The POSEIDON original dataset and the ML predictor dataset are available at the following GitHub repository: https://github.com/MoreiraLAB/poseidon/tree/main/data. These datasets are stored under the names “CPP_dataset.csv” and “CPP_ML.csv”, respectively.

Feature extraction

To prepare the dataset for ML, the POSEIDON pipeline incorporates various features that aim to characterize peptides, cell lines, and experimental conditions.

The features can be further classified into three subcategories.

  • Whole-peptide features were obtained using the Peptides R package [25].

  • In-house position one-hot encoding features based on the size of the longest peptide. One-hot encoding is a reliable and interpretable method for representing categorical data such as amino acids in peptides [26, 27]. It is compatible with traditional ML algorithms, is robust to data variations, and minimizes information loss.

  • Annotation-based features, in which the sequence anomaly type and location were substituted with the closest amino acids (Additional file 1: Table S1).

Cell line features (736 in total) were obtained from the Genomics of Drug Sensitivity in Cancer (GDSC) [28] database and matched with the cell lines of the POSEIDON dataset. They were then tagged as a true match depending on whether they were present on the GDSC. The POSEIDON dataset contained 43 available cell lines from the GDSC (Additional file 1: Table S2).

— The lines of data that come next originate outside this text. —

theorem keeps_vloadElems {s0 : State} (t : Tile) (vd : VReg) (w : Nat) (m : Word) (addr : Nat → Nat) (resumed : Bool) (k i : Nat) {s : State}
    (hs : Keeps s0 s) : Keeps s0 (vloadElems t vd w m addr resumed k i s) := by
  induction k generalizing i s with
  | zero => exact keeps_vmemDone _ _ hs
  | succ k ih =>
    unfold vloadElems
    refine Keeps.ite ?_ (ih _ hs)
    dsimp only
    split
    · exact keeps_vmemFault _ _ _ _ hs
    · exact Keeps.ite (keeps_vmemFault _ _ _ _ (keeps_touchRange _ _ _ hs)) (ih _ (keeps_setV _ _ _ (keeps_touchRange _ _ _ hs)))

theorem keeps_vstoreElems {s0 : State} (t : Tile) (w : Nat) (m : Word) (data : List Nat) (addr : Nat → Nat) (resumed : Bool) (k i : Nat)
    {s : State} (hs : Keeps s0 s) : Keeps s0 (vstoreElems t w m data addr resumed k i s) := by
  induction k generalizing i s with
  | zero => exact keeps_vmemDone _ _ hs
  | succ k ih =>
    unfold vstoreElems
    refine Keeps.ite ?_ (ih _ hs)
    dsimp only
    split
    · exact keeps_vmemFault _ _ _ _ hs
    · exact Keeps.ite (keeps_vmemFault _ _ _ _ (keeps_spWrite _ _ _ hs)) (ih _ (keeps_spWrite _ _ _ hs))

theorem keeps_vldOp {s0 : State} (t : Tile) (vd : VReg) (m : MReg) (sew : Sew) {addr : State → Nat → Nat} {s : State} (hs : Keeps s0 s) :
    Keeps s0 (vldOp t vd m sew addr s) := by
  unfold vldOp
  repeat' (first
      | with_reducible assumption | with_reducible refine keeps_issueVmem _ (fun z0 z1 z2 hz => ?_) ?_ | with_reducible apply keeps_vloadElems)

theorem keeps_vstOp {s0 : State} (t : Tile) (vd : VReg) (m : MReg) (sew : Sew) {addr : State → Nat → Nat} {s : State} (hs : Keeps s0 s) :
    Keeps s0 (vstOp t vd m sew addr s) := by
  unfold vstOp
  repeat' (first
      | with_reducible assumption | with_reducible refine keeps_issueVmem _ (fun z0 z1 z2 hz => ?_) ?_ | with_reducible apply keeps_vstoreElems)

theorem keeps_execVld {s0 : State} (t : Tile) (vd : VReg) (a : GReg) (m : MReg) (sew : Sew) {s : State} (hs : Keeps s0 s) :
    KeepsO s0 (execVld t vd a m sew s) := by
  unfold execVld
  apply KeepsO.next
  repeat' (first | with_reducible assumption | with_reducible refine keeps_onWord _ _ (fun z0 hz => ?_) ?_ | with_reducible apply keeps_vldOp)

theorem keeps_execVlds {s0 : State} (t : Tile) (vd : VReg) (a : GReg) (b : GReg) (m : MReg) (sew : Sew) {s : State} (hs : Keeps s0 s) :
    KeepsO s0 (execVlds t vd a b m sew s) := by
  unfold execVlds
  apply KeepsO.next
  repeat' (first | with_reducible assumption | with_reducible refine keeps_onWord _ _ (fun z0 hz => ?_) ?_ | with_reducible apply keeps_vldOp)

theorem keeps_execVldx {s0 : State} (t : Tile) (vd : VReg) (a : GReg) (vb : VReg) (m : MReg) (sew : Sew) {s : State} (hs : Keeps s0 s) :
    KeepsO s0 (execVldx t vd a vb m sew s) := by
  unfold execVldx
  apply KeepsO.next
  repeat' (first | with_reducible assumption | with_reducible refine keeps_onWord _ _ (fun z0 hz => ?_) ?_ | with_reducible apply keeps_vldOp)

theorem keeps_execVst {s0 : State} (t : Tile) (vd : VReg) (a : GReg) (m : MReg) (sew : Sew) {s : State} (hs : Keeps s0 s) :
    KeepsO s0 (execVst t vd a m sew s) := by
  unfold execVst
  apply KeepsO.next
  repeat' (first | with_reducible assumption | with_reducible refine keeps_onWord _ _ (fun z0 hz => ?_) ?_ | with_reducible apply keeps_vstOp)

theorem keeps_execVsts {s0 : State} (t : Tile) (vd : VReg) (a : GReg) (b : GReg) (m : MReg) (sew : Sew) {s : State} (hs : Keeps s0 s) :
    KeepsO s0 (execVsts t vd a b m sew s) := by
  unfold execVsts
  apply KeepsO.next
  repeat' (first | with_reducible assumption | with_reducible refine keeps_onWord _ _ (fun z0 hz => ?_) ?_ | with_reducible apply keeps_vstOp)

Finally, the experimental conditions were characterized using several variables (71 in total), including concentration (μM), categorical temperature (°C), incubation time availability and duration (in minutes), and curated cargo to avoid repetition (Additional file 1: Table S3). Prior to dimensionality reduction, this added up to 2,908 features (Table 1).

Table 1 POSEIDON features for the ML summary table

Data pre-processing and statistics treatment

Data cleaning, visualization, selection, and preprocessing of the raw dataset were performed using the programming language R (version 4.1.0) [29]. Peptides with unknown uptake values were excluded from the final dataset, as the methodologies used in these studies did not quantitatively measure peptide internalization. The resulting dataset consisted of 2,371 peptides with quantitative values, varying units, and uptake-evaluation techniques.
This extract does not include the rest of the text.